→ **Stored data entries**
········
/-- Messages of an epoch down its tree to every child. -/
def State.toChildren (s : State) (ty sub vc : Nat) (body : Bytes) (epoch : Nat) (rec : Bool := false) : State :=
  (s.childrenOf epoch).foldl (fun s a => s.sendMsg ty sub vc a body (some epoch) rec) s

/-- The body of a commit notice: EPOCH and REVISION, then per view its code (64 fleet) and RECORD_CRC. -/
def noticeBytes (n : Notice) : Bytes :=
  wordBytes ([n.epoch * 65536 + n.revision] ++ n.crcs.map (fun c => c.1 * 2 ^ 32 + c.2))

/-- The committed records of an epoch and their notice go to the children. -/
def State.announce (s : State) (n : Nat) : State :=
  let rs := s.ep.records.filter (fun (x : RecEntry) => x.epoch = n ∧ x.committed)
  let s := rs.foldl (fun s (x : RecEntry) => s.toChildren 1 3 7 x.bytes n) s
  let no : Notice := {
    epoch := n, revision := ((rs.map (fun (x : RecEntry) => x.revision)).foldl max 0), crcs := rs.map (fun (x : RecEntry) => (x.view, recCrc x.bytes)) }
  s.toChildren 4 0x14 2 (noticeBytes no) n true

/-! ## Roles (R401, R402) -/

/-- This BX64 holds mirror items of a ward. -/
def State.holdsMirror (s : State) (a : Nat) : Bool := ((s.cnp.mirrors.find? a).getD []) ≠ []

/-- The acting root given the verdicts held: kept until it is lost, then the root's BUDDY, or its ALT_BUDDY where that one may hold the
root's mirror (R402). -/
def State.actingRootNow (s : State) : Nat :=
  let cur := s.rd BX_CNP_FAB_STS_ACT_ROOT
  if ¬ s.noParent cur then cur
  else match s.cfg.tree.find? (·.root) with
    | none => cur
    | some e =>
      if ¬ s.noParent e.buddy then e.buddy
      else if e.altNone ∨ s.noParent e.altBuddy then cur
      else if e.altBuddy = s.agg ∧ ¬ s.holdsMirror e.agg then cur
      else e.altBuddy

/-- BX_CNP_FAB_STS from the tree and the verdicts held. -/
def State.refreshRoles (s : State) : State :=
  match s.treeOf s.agg with
  | none => ((s.wr BX_CNP_FAB_STS_ROLE 0 0).wr BX_CNP_FAB_STS_ACT_PARENT 0 0).wr BX_CNP_FAB_STS_ORPHANED 0 0
  | some e =>
    let r := s.actingRootNow
    let s := s.wr BX_CNP_FAB_STS_ACT_ROOT 0 r
    let lostSelf := s.noParent s.agg
    let s := s.wr BX_CNP_FAB_STS_ROLE 0 (if r = s.agg ∧ ¬ lostSelf then (if e.root then 1 else 2) else 0)
    let parent := if r = s.agg then 0 else if e.root then r else s.actingParent s.agg
    let s := s.wr BX_CNP_FAB_STS_ACT_PARENT 0 parent
    let s := s.wr BX_CNP_FAB_STS_ORPHANED 0 (b2n (r ≠ s.agg ∧ (e.root ∨ parent ≠ e.parent)))
    s.wr BX_CNP_FAB_STS_ACT_BUDDY 0 (s.mirrorHolder?.getD e.buddy)

/-- The partials this BX64 has sent go again, unchanged, to its acting parent: those of the epochs whose acting parent is another than
before (R234). A new tree changes the parent of no epoch of which a partial has been sent. -/
def State.resendPartials (s : State) (old : Nat → Option Nat) : State :=
  (s.red.kept.filter (fun (k : KeptPartial) => k.sent && !k.p.recompute)).foldl (fun s (k : KeptPartial) =>
    match s.parentOf k.p.epoch with
    | none => s
    | some p => if old k.p.epoch = some p then s else
      (s.sendMsg 1 1 3 p ((s.cfgOf k.p.epoch).partialBytes k.p) (some k.p.epoch) true).bump BX_RED_CNT0_PARTIALS_SENT) s

/-- The highest revision of an epoch's fleet record held here. -/
def State.lastRevision (s : State) (n : Nat) : Nat :=
  ((s.ep.records.filter (fun (x : RecEntry) => x.epoch = n ∧ ¬ x.committed)).map (fun (x : RecEntry) => x.revision)).foldl max 0

/-- A root context is built from the partials this BX64 sent and its accumulator (R402). Its revisions go on from the highest that this BX64
holds of the old root, since revisions move in one direction (R24); the spec does not say how a new acting root numbers them (DESIGN CHOICE,
log entry 107). -/
def State.rootContext (s : State) (x : Ctx) : Ctx :=
  let c := s.cfgOf x.epoch
  let sent := (s.red.kept.filter (fun (k : KeptPartial) => k.sent ∧ k.p.epoch = x.epoch)).map (fun (k : KeptPartial) => k.p.body)
  let acc := sent.foldl (fun a k => c.mergeContrib a k) x.acc
  { x with acc := acc, merged := acc.dies, revision := s.lastRevision x.epoch, revPresent := 0, frozen := false, commitMsg := none, commitRecs := [] }

/-- The watermark after committing as far as the records held reach without a gap. -/
def advanceWm : Nat → State → State
  | 0, s => s
  | k + 1, s =>
    let n := s.rd BX_EPC_STATE_WATERMARK + 1
    if s.flag BX_EPC_STATE_WM_VALID ∧ (s.record? n 64 true).isSome then advanceWm k (s.wr BX_EPC_STATE_WATERMARK 0 n) else s

/-- This BX64 becomes the acting root (R402, R48): the records it acknowledged for the lost root are committed, every record of the mirror is
announced again, at a root that is back its own, and root contexts are built for every epoch not committed of which it is the root now.
was: the epochs whose root it was before. -/
def State.becomeRoot (s : State) (lost : Nat) (was : Nat → Bool) : State :=
  let recs := ((s.cnp.mirrors.find? lost).getD []).filterMap (fun m => match m with
    | .record e v r b => if v = 64 ∨ v < 64 then some (e, r, b) else none
    | _ => none)
  let s := recs.foldl (fun s x => s.putRecord x.2.2) s
  let s := if s.flag BX_EPC_STATE_WM_VALID then s
    else match (sortBy (fun a b => a ≤ b) (recs.map (fun x => x.1))) with
      | [] => s
      | n :: _ => (s.wr BX_EPC_STATE_WATERMARK 0 n).wr BX_EPC_STATE_WM_VALID 0 1
  let s := advanceWm recs.length s
  let root (x : Ctx) : Ctx := if s.rootOf x.epoch ∧ ¬ was x.epoch then s.rootContext x else x
  let s := { s with red := { s.red with ctxs := (s.red.ctxs.filter (fun (x : Ctx) => ¬ s.committed x.epoch)).map root } }
  let own := (s.ep.records.filter (fun (x : RecEntry) => x.committed ∧ x.view = 64)).map (fun (x : RecEntry) => x.epoch)
  let ns := if lost = s.agg then own else (recs.map (fun x => x.1)).eraseDups
  ((sortBy (fun a b => a ≤ b) ns).foldl (fun s n => s.announce n) s).answerWaits

/-! ## The mirror after a loss (R397) -/

/-- UNMIRRORED: register, record and alarm. -/
def State.unmirrored (s : State) : State :=
  let s := (s.wr BX_CNP_FAB_STS_UNMIRRORED 0 1).signal { ty := 0x0407, source := 2, detail := s.agg * 16, extra := s.bxEpoch }
  s.alarmUp 0x29 (s.bxAlarm (s.agg * 16) s.bxEpoch)

/-- The full mirror contents: next incarnations, uncommitted snapshots, kept partials, marks and groups, and at the root its committed
records. -/
def State.mirrorContents (s : State) : List (MirrorItem × Option Nat) :=
  (((List.range 65).filter (fun d => (s.die d).cur ≠ 0)).map (fun d => (MirrorItem.nextInc d (s.die d).next, none))) ++
  ((s.red.log.filter (fun (x : IngEntry) => ¬ s.committed x.epoch)).map (fun (x : IngEntry) => (MirrorItem.snapshot x.die x.epoch x.bytes, some x.epoch))) ++
  (s.red.kept.map (fun (k : KeptPartial) => (MirrorItem.keptPartial k.sent k.p, some k.p.epoch))) ++
  (s.cor.dies.map (fun d => (let x := s.dieState d.1; MirrorItem.state d.1 x.1 x.2.1 x.2.2.1 x.2.2.2, none))) ++
  (s.cor.groups.map (fun (g : GroupState) => (MirrorItem.group g, none))) ++
  (if s.isRoot then (s.ep.records.filter (fun (x : RecEntry) => x.committed)).map
      (fun (x : RecEntry) => (MirrorItem.record x.epoch x.view x.revision x.bytes, none)) else [])

/-- The mirror moves to ALT_BUDDY, or is without a holder (R397). What the old holder had not acknowledged is not repeated to it. -/
def State.switchMirror (s : State) (lost : Nat) : State :=
  let s := { s with cnp := { s.cnp with e2e := s.cnp.e2e.filter (fun (x : E2E) => ¬ (x.dst = lost ∧ x.ty = 1 ∧ x.sub = 4)) } }
  let s := { s with red := { s.red with ctxs := s.red.ctxs.map (fun (x : Ctx) => { x with commitMsg := none, commitRecs := [] }) } }
  match s.mirrorHolder? with
  | none => s.unmirrored
  | some h =>
    let s := s.mirrorContents.foldl (fun s (x : MirrorItem × Option Nat) =>
      let r := s.mirror x.1 x.2
      match r.1 with
      | none => r.2
      | some id => { r.2 with cnp := { r.2.cnp with altPending := r.2.cnp.altPending ++ [id] } }) s
    let s := { s with cnp := { s.cnp with altInUse := true, altAcked := false } }
    (s.wr BX_CNP_FAB_STS_ACT_BUDDY 0 h).unmirrored

/-! ## Standing in for a lost BX64 (R399) -/

/-- The incarnation before a value: 0xFFFF before 1. -/
def prevInc (i : Nat) : Nat := if i ≤ 1 then 0xFFFF else i - 1

/-- The current incarnation of a port of a lost ward, from the next one its mirror holds. -/
def wardInc (items : List MirrorItem) (d : Nat) : Option Nat :=
  items.findSome? (fun m => match m with
    | .nextInc x i => if x = d then some (prevInc i) else none
    | _ => none)

/-- A received partial is kept (R234) and mirrored. -/
def State.keepReceived (s : State) (p : Partial) : State :=
  let k : KeptPartial := { sent := false, p := p }
  let s := { s with red := { s.red with kept := s.red.kept ++ [k] } }
  (s.mirror (.keptPartial false p) (some p.epoch)).2

/-- One mirrored snapshot of a lost ward is classified as the ward would have. At the root it is kept as a partial received, for the
rebuild of R235. -/
def State.standInSnap (s : State) (a : Nat) (items : List MirrorItem) (d n : Nat) (b : Bytes) : State :=
  if d = 64 ∨ ¬ s.closed n ∨ s.horizonOf n ≤ s.bxNs then s
  else if ((wardInc items d).map (fun i => decide (i ≠ snapInc b))).getD false then s.bump BX_EPC_DROP_CNT_OLD_INCARNATION
  else
    let addr := a * 64 + d
    let row := s.classRow addr n false b
    let s := s.countRow row
    if row = 10 then
      let c := s.cfgOf n
      let k := c.contribOf d addr (snapInc b) b
      if s.rootOf n then
        match s.ctx? n with
        | none => s
        | some x =>
          if x.merged.any (fun m => m.1 = addr) then s.bump BX_RED_CNT1_RECOMPUTE_DUP
          else
            let p : Partial := { epoch := n, gen := ((s.genOf n).map (fun (g : GenRec) => g.gen)).getD 0, origin := s.agg, recompute := true, body := k }
            (s.keepReceived p).setCtx (x.merge c k)
      else s.recomputePartial n k
    else s

/-- Snapshot of a port of a ward in its mirror, for the barrier digests of an epoch. -/
def wardSnap (items : List MirrorItem) (n d : Nat) : Option Bytes :=
  items.findSome? (fun m => match m with
    | .snapshot x e b => if x = d ∧ e = n then some b else none
    | _ => none)

/-- A group homed here starts, its members entering with the lag score of R281. -/
def groupStart (g : BarGroup) : GroupState :=
  { home := g.home, num := g.num, line := g.line, members := g.members.map (fun a => (a, {})) }

/-- This BX64 stands in for a lost ward whose mirror it holds: snapshots, digests and group homes. -/
def State.standIn (s : State) (a : Nat) : State :=
  let items := (s.cnp.mirrors.find? a).getD []
  let s := { s with cnp := { s.cnp with standIn := s.cnp.standIn ++ [a] } }
  let s := items.foldl (fun s m => match m with
    | .snapshot d n b => s.standInSnap a items d n b
    | _ => s) s
  let held := items.filterMap (fun m => match m with
    | .group x => if x.home = a then some x else none
    | _ => none)
  let taken := held ++ (s.cfg.groups.filter (fun (g : BarGroup) => g.home = a && !held.any (fun x => x.num = g.num))).map groupStart
  let s := { s with cor := { s.cor with groups := s.cor.groups ++ taken } }
  let n := s.rd BX_EPC_STATE_WATERMARK
  match s.fleetRecord? n with
  | none => s
  | some r => s.sendDigests a n (wardSnap items n) r

/-! ## Verdicts (R398) -/

/-- A (BOOT, EPOCH) pair is greater than another: BOOT first, then the 32 epoch bits as a signed difference. -/
def pairGreater (b e b' e' : Nat) : Bool := b' < b || (b = b' && (let d := (e + 2 ^ 32 - e') % 2 ^ 32; 0 < d && d < 2 ^ 31))

/-- A verdict replaces the one held: its pair is greater, or equal and LOST. -/
def Peer.takes (p : Peer) (lost : Bool) (boot ep : Nat) : Bool :=
  !p.vHeld || pairGreater boot ep p.vBoot p.vEpoch || (boot = p.vBoot && ep = p.vEpoch && lost && !p.lost)

def State.peer (s : State) (a : Nat) : Peer := s.cnp.peers.getD a {}

def State.setPeer (s : State) (a : Nat) (p : Peer) : State := { s with cnp := { s.cnp with peers := s.cnp.peers.set a p } }

/-- What every BX64 does once it holds the verdict LOST on another (R234, R397, R399, R401, R402, R475). -/
def State.lostEffects (s : State) (a : Nat) : State :=
  let oldParent := s.parentOf
  let wasRoot := s.rootOf
  let root0 := s.isRoot
  let s := { s with cnp := { s.cnp with returned := (s.cnp.returned.filter (fun x => x ≠ a)) ++ [a] } }
  let s := s.relayFail (fun g => match g.relay with
    | none => false
    | some r => r.1 = a)
  let mine : Bool := ((s.treeOf s.agg).map (fun (e : TreeEntry) =>
    e.buddy == a || (e.altBuddy == a && !e.altNone && s.isLost e.buddy))).getD false
  let s := s.refreshRoles
  let s := if mine then s.switchMirror a else s
  let s := if s.holdsMirror a ∧ a ≠ s.agg then s.standIn a else s
  let now : Bool := s.red.ctxs.any (fun (x : Ctx) => s.rootOf x.epoch && !wasRoot x.epoch)
  let s := if now ∨ (s.isRoot ∧ ¬ root0) then s.becomeRoot a wasRoot else s
  s.resendPartials oldParent

/-- A LOST verdict is taken. -/
def State.takeLost (s : State) (a boot ep : Nat) : State :=
  let p := s.peer a
  if p.takes true boot ep then
    (s.setPeer a { p with lost := true, vHeld := true, vBoot := boot, vEpoch := ep }).lostEffects a
  else s

/-- A BACK verdict is taken (R398, R402, R403): partials go again to a parent that has changed, and a BX64 that acts as root announces the
records of the mirror. The BX64 that is back acts as a leaf for the rest of the generation, but for a root or buddy that
returns without a reset while no BX64 acts as root. -/
def State.takeBack (s : State) (a boot ep : Nat) : State :=
  let p := s.peer a
  if p.takes false boot ep then
    let same : Bool := boot = p.vBoot
    let oldParent := s.parentOf
    let wasRoot := s.rootOf
    let root0 := s.isRoot
    let s := s.setPeer a { p with lost := false, vHeld := true, vBoot := boot, vEpoch := ep, lastHeard := s.bxNs }
    let s := { s with cnp := { s.cnp with standIn := s.cnp.standIn.filter (fun x => x ≠ a) } }
    let none_ : Bool := s.noParent (s.rd BX_CNP_FAB_STS_ACT_ROOT)
    let heir : Bool := ((s.cfg.tree.find? (·.root)).map (fun (e : TreeEntry) => e.agg == a || e.buddy == a)).getD false
    let s := if none_ && same && heir then
        let s : State := { s with cnp := { s.cnp with returned := s.cnp.returned.filter (fun x => x ≠ a) } }
        (s.wr BX_CNP_FAB_STS_ACT_ROOT 0 a).refreshRoles
      else s.refreshRoles
    let s := if s.isRoot ∧ ¬ root0 then s.becomeRoot (s.treeRoot?.getD a) wasRoot else s
    s.resendPartials oldParent
  else s

/-- This BX64 declares another lost (R398): counted, recorded, broadcast, and acted on from this tick. -/
def State.declareLost (s : State) (a : Nat) : State :=
  let boot := (s.peer a).boot
  let ep := s.bxEpoch % 2 ^ 32
  let s := (s.bump BX_CNP_CNT1_LOST_DECLARED).signal { ty := 0x0406, source := 2, idx := a, detail := a * 16, extra := boot * 2 ^ 32 + ep }
  let s := s.broadcastAlarm 0x22 (s.bxAlarm (a * 16) (boot * 2 ^ 32 + ep))
  s.takeLost a boot ep

/-- A returning BX64 is announced (R398, R403). -/
def State.declareBack (s : State) (a boot : Nat) : State :=
  let ep := s.bxEpoch % 2 ^ 32
  let s := s.broadcastAlarm 0x23 (s.bxAlarm (a * 16) (boot * 2 ^ 32 + ep))
  s.takeBack a boot ep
········
→ **Try it**
Restate word for word the entries above, starting at the line with "none => s.unmirrored" and ending at the line with "(s.mirror (.keptPartial false", inclusive, and no others.

→ **Exercise response**
  | none => s.unmirrored
  | some h =>
    let s := s.mirrorContents.foldl (fun s (x : MirrorItem × Option Nat) =>
      let r := s.mirror x.1 x.2
      match r.1 with
      | none => r.2
      | some id => { r.2 with cnp := { r.2.cnp with altPending := r.2.cnp.altPending ++ [id] } }) s
    let s := { s with cnp := { s.cnp with altInUse := true, altAcked := false } }
    (s.wr BX_CNP_FAB_STS_ACT_BUDDY 0 h).unmirrored

/-! ## Standing in for a lost BX64 (R399) -/

/-- The incarnation before a value: 0xFFFF before 1. -/
def prevInc (i : Nat) : Nat := if i ≤ 1 then 0xFFFF else i - 1

/-- The current incarnation of a port of a lost ward, from the next one its mirror holds. -/
def wardInc (items : List MirrorItem) (d : Nat) : Option Nat :=
  items.findSome? (fun m => match m with
    | .nextInc x i => if x = d then some (prevInc i) else none
    | _ => none)

/-- A received partial is kept (R234) and mirrored. -/
def State.keepReceived (s : State) (p : Partial) : State :=
  let k : KeptPartial := { sent := false, p := p }
  let s := { s with red := { s.red with kept := s.red.kept ++ [k] } }
  (s.mirror (.keptPartial false p) (some p.epoch)).2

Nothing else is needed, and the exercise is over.